Your objective
In exact form, please repeat the records from their opening line down to the line with "let w := w &&& ~~~0xFF0000000#64", including that line.

Data for review
────

/-- The transfer id with FAIL set (R277). -/
def failId (id : Word) : Word := id ||| 0x4000000000000000#64

/-- The destination word of a message as it travels: AUX, and GEN where no slot is named, are ignored (R270). -/
def destWord (w : Word) : Word :=
  let w := w &&& ~~~0xFF0000000#64
  if field w 0 6 = 63 then w &&& 0xFFFFFFFFF#64 else w
/-- A request is abandoned with a cause (R281, R356): its completion action, its write pointer and DONE. -/
def State.abandonCopy (s : State) (c : Nat) (r : CopyReq) (cause : BitVec 8) : State :=
  let s := match r.mode with
    | 1 => s.postMsg c { ty := bits (r.pbWord 0) 8 8, len := 3, src := s.copyTag c r, dst := destWord (r.pbWord 1),
                         payload := [failId r.id, r.pbWord 2, cause.zeroExtend 64], fk := 0 }
    | 2 => s.notice c (r.pbWord 1) (some (6, cause))
    | 3 => s.count c evBarDiscard
    | _ => s
  (s.modCore c fun co => { co with wp := Table.ins co.wp r.chan (Table.get 0 co.wp r.chan + word (r.len - r.done)) }).copyDone c r

/-! The end of a slot. -/

/-- The batches that a slot has open close (R157). -/
def Core.closeBatches (co : Core) (k : Nat) (gen : BitVec 32) : Core :=
  { co with tiles := co.tiles.map fun e =>
      if e.2.opened && e.2.owner.toNat = k && e.2.ownerGen = gen then (e.1, { e.2 with opened := false }) else e }

/-- The ports through which the join packet of a member passes: the count of the router at (x, y), as a key of the die's
table. The port is 0 +x, 1 -x, 2 +y, 3 -y, 4 local (R282). -/
def mcKey (tag x y port : Nat) : Nat := ((tag * 16 + x) * 16 + y) * 8 + port
def mcPath (tag x y : Nat) : List Nat :=
  mcKey tag x y 4 :: ((List.range y).map fun i => mcKey tag x i 2) ++ (List.range x).map fun i => mcKey tag i 0 0
/-- A packet travels to the root: every count that it passes changes by one. -/
def Die.mcCount (d : Die) (tag x y : Nat) (join : Bool) : Die :=
  { d with ports := (mcPath tag x y).foldl (fun t k =>
      let n := Table.get 0 t k
      Table.put 0 t k (if join then (n + 1) % 256 else n - 1)) d.ports }
def State.mcPacket (s : State) (c tag : Nat) (join : Bool) : State :=
  s.modDie (coreDie c) fun d => d.mcCount tag (coreX c) (coreY c) join
/-- A join or leave packet of a core is on its way, or waits at the root (R283). -/
def State.mcPending (s : State) (c tag : Nat) : Bool :=
  s.agenda.any fun e => (e.2.1 = .multicastJoinPacket || e.2.1 = .multicastLeavePacket) && e.2.2.a = c && e.2.2.b = tag
/-- Some join or leave of a tag of a die waits at the root (R283). -/
def State.mcPackets (s : State) (die tag : Nat) : Bool :=
  s.agenda.any fun e => (e.2.1 = .multicastJoinPacket || e.2.1 = .multicastLeavePacket) && coreDie e.2.2.a = die && e.2.2.b = tag

/-- A group leaves every tag that it holds (R288). -/
def State.leaveTags (s : State) (c k : Nat) : State :=
  let gen := (s.slot c k).gen
  let mine := (s.core c).mcast.filter fun e => e.slot = k && e.gen = gen
  let s := s.modCore c fun co => { co with mcast := co.mcast.filter fun e => !(e.slot = k && e.gen = gen) }
  mine.foldl (fun s e => s.soon .multicastLeavePacket { a := c, b := e.tag }) s

/-- A shelf without the accesses of a slot. -/
def dropShelved (s : State) (c k : Nat) (l : List Access) : List Access :=
  l.filter fun a => !(a.pkg = s.pkgId.toNat && a.core = c && a.slot = k)
/-- An access that a shelf may hold (R208). -/
def AccOp.shelves : AccOp → Bool
  | .ldf _ | .stf _ => true
  | _ => false
/-- The sync accesses of a slot are withdrawn from every shelf of the package, and from those of other packages (R209). Its other accesses
have been issued: they are performed, and nobody awaits them (R184). -/
def State.withdrawShelved (s : State) (c k : Nat) : State :=
  let s1 := { s with
    cores := s.cores.map fun e => (e.1, { e.2 with shelf := dropShelved s c k e.2.shelf })
    vaults := s.vaults.map fun e => (e.1, { e.2 with shelf := dropShelved s c k e.2.shelf }) }
  let mine := (s.outstanding c k).filter fun e => e.2.inside
  let s2 := (mine.foldl (fun (s : State) e =>
    if AccOp.shelves e.2.acc.op then
      let s : State := { s with reqs := Table.del s.reqs e.1 }
      if untagged ≤ e.1 then s
      else s.postReq e.2.toPkg e.2.toTgt (s.mkAccess c 63 false .load 0 ⟨0, 0, 0⟩ 8 0) (.withdrawal e.2.acc.tag e.2.epoch)
    else { s with reqs := Table.ins s.reqs e.1 { e.2 with inside := false } }) s1).modSlot c k
    fun sl => { sl with laneq := sl.laneq.map fun x => { x with inside := false } }
  s2.pumpCore c

/-- The cluster barrier completes where its arrivals have reached its expected count (R353). Waiting `cbar` instructions
find GEN advanced. -/
def Cluster.complete (cl : Cluster) : Cluster :=
  if 0 < cl.arr && cl.exp ≤ cl.arr then { cl with gen := cl.gen + 1, arr := 0 } else cl

/-- The banks of the register file that an allocation of `n` registers from register `r` covers (R109). -/
def regBanks (r n : Nat) : List Nat := (List.range 16).filter fun b => r < (b + 1) * 128 && b * 128 < r + n

/-- A group has executed `end` or has been killed (R23, R353): its cluster expects one fewer, and its grid completes with
its last group and its last child. -/
def State.groupEnded (s : State) (m : Member) : State :=
  let s := s.modCluster m.cluster fun cl => ({ cl with exp := cl.exp - 1 }).complete
  let s := s.modGrid m.grid fun g => { g with live := g.live - 1 }
  match s.grid? m.grid with
  | some g =>
    if g.live = 0 && g.children = 0 && g.state ≠ .completing then
      (s.modGrid m.grid fun g => { g with state := .completing }).soon .gridCompletion { a := m.grid }
    else s
  | none => s

/-- The slot is freed and its generation advances (R103, R105, R184). -/
def Slot.freed (sl : Slot) : Slot :=
  { sl with
    gen := sl.gen + 1, state := .free, pri := 0, uia := false, uie := true, uiq := [], taskid := 0, taskfk := 0, p := {},
    q := {}, dual := false, lastQ := true, member := none, task := none, issued := [], done := [], sub := none,
    fetchTrap := false, unsettled := false, handled := false, copyFaults := [], joined := [] }

/-- A slot is freed: the resources that it held are free for a task or a grid. -/
def State.freeSlot (s : State) (c k : Nat) : State :=
  let sl := s.slot c k
  let s := s.modCore c fun co => { co with
    events := co.events.filter fun e => e.2 ≠ k
    regTouched := (regBanks sl.vbase sl.valloc).foldl (fun t b => Table.ins t b s.clk) co.regTouched }
  let s := s.modSlot c k Slot.freed
  let s := match sl.member with
    | some m => s.groupEnded m
    | none => s
  if (s.core c).cls k = 0 then s.soon .admitterPass { a := s.partOf c } else s.soon .taskDispatch { a := c }

/-- A kill of a slot other than the S-slot (R184, Table 7-8). `cause` is the cause with which a task's direct-entry firkin
breaks. -/
def State.killSlot (s : State) (c k : Nat) (cause : BitVec 8) : State :=
  let sl := s.slot c k
  if sl.state = .free then s
  else
    let s := s.withdrawShelved c k
    let s := s.releaseHeld ⟨c, k, sl.gen⟩
    let s := if s.publishes c k then s.closeChannel c else s
    let s := s.unsubscribe c k
    let s := match sl.member with
      | some m => s.queueEnd m true
      | none => s
    let s := s.modCore c fun co => co.closeBatches k sl.gen
    let s := if sl.taskfk ≠ 0 then s.notice c sl.taskfk (some (1, cause)) else s
    let s := (s.core c).copyFaulted.foldl (fun s ch =>
      match ((s.core c).copyq.filter fun r => r.chan = ch).head? with
      | some r => if r.slot = k && r.gen = sl.gen then s.soon .copyCompletion { a := c, b := ch, flag := true } else s
      | none => s) s
    (s.leaveTags c k).freeSlot c k

/-- The cause of R184, step 4. -/
def Slot.killCause (sl : Slot) : BitVec 8 := if sl.state = .trapped then bits sl.cause 0 8 else 0

end Sys2Proof.Machine
end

────

Worked solution
/-- The transfer id with FAIL set (R277). -/
def failId (id : Word) : Word := id ||| 0x4000000000000000#64

/-- The destination word of a message as it travels: AUX, and GEN where no slot is named, are ignored (R270). -/
def destWord (w : Word) : Word :=
  let w := w &&& ~~~0xFF0000000#64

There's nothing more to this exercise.